About this exercise — Beneath this line are the data; copy exactly the part of them that opens with the line containing "scale (R321) -/" and closes with the line containing "4).flatMap (fun r =>", and only that part.

- - -

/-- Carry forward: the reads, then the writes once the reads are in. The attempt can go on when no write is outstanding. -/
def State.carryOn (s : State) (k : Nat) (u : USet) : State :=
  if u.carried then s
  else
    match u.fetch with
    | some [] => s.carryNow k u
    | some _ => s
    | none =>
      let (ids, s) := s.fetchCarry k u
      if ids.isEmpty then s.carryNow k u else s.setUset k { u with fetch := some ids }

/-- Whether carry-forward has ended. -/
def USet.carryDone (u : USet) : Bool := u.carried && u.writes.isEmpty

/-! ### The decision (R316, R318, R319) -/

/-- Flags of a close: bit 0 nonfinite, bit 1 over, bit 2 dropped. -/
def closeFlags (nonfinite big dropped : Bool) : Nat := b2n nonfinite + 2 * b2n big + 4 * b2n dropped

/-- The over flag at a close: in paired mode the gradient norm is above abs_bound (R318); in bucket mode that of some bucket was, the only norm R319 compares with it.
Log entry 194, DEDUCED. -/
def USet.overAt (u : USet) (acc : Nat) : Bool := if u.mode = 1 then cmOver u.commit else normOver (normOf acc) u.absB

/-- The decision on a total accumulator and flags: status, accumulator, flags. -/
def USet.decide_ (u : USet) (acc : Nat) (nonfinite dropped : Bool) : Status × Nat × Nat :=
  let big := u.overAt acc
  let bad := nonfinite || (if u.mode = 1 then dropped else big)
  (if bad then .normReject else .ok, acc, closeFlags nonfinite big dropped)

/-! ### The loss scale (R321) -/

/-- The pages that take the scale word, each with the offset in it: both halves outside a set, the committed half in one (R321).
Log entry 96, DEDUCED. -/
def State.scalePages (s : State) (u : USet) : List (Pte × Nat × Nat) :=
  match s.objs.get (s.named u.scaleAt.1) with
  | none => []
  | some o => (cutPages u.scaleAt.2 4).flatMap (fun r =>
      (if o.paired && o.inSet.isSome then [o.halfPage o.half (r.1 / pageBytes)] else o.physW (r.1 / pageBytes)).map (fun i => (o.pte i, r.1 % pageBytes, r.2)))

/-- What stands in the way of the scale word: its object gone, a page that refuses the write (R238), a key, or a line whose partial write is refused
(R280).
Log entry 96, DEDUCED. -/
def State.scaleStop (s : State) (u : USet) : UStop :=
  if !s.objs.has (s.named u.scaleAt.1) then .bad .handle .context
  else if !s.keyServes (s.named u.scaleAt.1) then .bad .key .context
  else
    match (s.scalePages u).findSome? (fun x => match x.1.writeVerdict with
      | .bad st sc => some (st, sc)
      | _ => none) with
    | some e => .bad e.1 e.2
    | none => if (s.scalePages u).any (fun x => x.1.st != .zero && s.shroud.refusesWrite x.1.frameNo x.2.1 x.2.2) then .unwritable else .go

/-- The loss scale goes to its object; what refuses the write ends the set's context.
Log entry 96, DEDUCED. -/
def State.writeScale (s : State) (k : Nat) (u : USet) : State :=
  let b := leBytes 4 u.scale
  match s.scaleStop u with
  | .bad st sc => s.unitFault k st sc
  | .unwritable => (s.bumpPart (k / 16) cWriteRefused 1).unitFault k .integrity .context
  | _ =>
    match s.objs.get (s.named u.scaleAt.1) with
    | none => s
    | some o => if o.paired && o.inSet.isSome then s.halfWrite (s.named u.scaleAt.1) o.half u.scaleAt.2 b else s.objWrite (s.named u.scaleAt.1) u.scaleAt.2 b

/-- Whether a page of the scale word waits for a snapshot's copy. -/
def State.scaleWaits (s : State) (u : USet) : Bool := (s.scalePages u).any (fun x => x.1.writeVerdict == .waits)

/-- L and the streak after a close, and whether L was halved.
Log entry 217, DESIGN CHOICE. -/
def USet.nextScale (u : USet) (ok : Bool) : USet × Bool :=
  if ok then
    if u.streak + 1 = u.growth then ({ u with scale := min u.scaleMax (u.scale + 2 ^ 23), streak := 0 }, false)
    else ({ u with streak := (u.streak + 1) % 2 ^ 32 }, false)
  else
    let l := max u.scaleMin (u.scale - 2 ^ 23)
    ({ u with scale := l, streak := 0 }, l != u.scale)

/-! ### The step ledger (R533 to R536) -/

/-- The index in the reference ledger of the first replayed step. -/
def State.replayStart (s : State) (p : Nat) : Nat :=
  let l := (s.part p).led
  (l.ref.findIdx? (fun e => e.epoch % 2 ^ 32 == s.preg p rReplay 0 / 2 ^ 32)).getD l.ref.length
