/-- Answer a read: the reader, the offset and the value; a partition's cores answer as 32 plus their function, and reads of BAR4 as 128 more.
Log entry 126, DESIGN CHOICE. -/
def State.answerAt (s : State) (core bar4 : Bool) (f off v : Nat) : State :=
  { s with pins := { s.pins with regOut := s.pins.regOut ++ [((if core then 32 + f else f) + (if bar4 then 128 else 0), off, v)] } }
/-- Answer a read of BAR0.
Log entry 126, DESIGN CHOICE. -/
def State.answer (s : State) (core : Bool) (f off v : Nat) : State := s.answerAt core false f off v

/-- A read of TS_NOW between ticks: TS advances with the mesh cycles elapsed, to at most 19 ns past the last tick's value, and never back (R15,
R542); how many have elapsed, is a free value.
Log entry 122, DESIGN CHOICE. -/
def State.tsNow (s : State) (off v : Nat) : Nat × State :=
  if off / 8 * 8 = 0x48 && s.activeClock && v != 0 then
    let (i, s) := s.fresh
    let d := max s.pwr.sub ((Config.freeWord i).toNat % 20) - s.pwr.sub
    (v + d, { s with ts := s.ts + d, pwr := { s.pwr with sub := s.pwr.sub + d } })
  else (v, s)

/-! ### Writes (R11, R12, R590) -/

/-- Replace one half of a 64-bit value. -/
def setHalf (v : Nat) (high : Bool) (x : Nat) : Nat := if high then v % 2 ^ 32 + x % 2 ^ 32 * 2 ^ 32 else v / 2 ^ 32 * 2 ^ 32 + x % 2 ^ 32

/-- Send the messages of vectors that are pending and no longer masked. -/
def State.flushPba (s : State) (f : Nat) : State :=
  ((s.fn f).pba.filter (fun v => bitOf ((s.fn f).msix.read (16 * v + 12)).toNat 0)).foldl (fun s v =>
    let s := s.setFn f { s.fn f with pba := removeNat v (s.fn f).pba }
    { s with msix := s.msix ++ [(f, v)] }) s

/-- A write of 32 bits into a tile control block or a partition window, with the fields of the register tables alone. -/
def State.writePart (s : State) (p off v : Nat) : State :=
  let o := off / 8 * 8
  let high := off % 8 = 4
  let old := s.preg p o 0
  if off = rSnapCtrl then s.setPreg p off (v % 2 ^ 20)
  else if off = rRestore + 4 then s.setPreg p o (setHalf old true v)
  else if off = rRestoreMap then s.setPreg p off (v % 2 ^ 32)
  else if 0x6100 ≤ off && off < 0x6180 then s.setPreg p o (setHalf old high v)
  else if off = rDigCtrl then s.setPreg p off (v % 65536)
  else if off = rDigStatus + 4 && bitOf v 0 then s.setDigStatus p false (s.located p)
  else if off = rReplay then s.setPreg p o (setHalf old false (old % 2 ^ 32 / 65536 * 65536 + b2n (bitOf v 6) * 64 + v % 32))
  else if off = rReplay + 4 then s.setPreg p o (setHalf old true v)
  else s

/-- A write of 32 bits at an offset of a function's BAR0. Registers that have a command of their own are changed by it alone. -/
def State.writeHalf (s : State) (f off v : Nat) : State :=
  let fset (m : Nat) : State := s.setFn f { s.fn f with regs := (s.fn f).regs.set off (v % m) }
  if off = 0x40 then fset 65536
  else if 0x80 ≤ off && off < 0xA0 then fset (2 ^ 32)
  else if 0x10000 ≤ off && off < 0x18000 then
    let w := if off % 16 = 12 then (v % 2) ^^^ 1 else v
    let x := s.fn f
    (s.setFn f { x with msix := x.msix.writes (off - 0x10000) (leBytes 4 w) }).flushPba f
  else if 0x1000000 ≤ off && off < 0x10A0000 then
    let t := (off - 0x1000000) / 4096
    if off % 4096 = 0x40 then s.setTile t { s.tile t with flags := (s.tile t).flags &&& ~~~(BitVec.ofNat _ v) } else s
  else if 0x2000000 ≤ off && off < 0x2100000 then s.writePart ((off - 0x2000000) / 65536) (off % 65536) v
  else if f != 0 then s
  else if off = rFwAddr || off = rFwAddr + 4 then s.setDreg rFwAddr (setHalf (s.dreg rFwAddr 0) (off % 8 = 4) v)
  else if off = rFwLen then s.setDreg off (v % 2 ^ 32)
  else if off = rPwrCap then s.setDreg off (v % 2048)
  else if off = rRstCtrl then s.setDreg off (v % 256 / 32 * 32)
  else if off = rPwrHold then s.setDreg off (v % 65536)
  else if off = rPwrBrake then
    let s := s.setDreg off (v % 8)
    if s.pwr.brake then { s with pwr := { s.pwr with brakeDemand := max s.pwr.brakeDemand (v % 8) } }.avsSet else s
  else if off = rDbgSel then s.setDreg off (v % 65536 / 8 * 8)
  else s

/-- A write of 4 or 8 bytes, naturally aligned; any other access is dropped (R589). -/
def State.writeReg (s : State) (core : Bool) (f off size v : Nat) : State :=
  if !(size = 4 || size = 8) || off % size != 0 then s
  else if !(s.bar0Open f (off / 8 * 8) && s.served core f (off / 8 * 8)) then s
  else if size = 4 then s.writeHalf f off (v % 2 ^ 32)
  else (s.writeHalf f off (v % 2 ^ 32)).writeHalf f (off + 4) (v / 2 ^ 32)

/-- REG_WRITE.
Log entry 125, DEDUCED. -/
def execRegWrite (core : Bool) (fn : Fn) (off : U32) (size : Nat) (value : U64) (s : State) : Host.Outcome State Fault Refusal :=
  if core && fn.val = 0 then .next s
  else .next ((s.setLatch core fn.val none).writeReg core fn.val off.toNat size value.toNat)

- - -

Answer for the task —
/-! ### The loss scale (R321) -/

/-- The pages that take the scale word, each with the offset in it: both halves outside a set, the committed half in one (R321).
Log entry 96, DEDUCED. -/
def State.scalePages (s : State) (u : USet) : List (Pte × Nat × Nat) :=
  match s.objs.get (s.named u.scaleAt.1) with
  | none => []
  | some o => (cutPages u.scaleAt.2 4).flatMap (fun r =>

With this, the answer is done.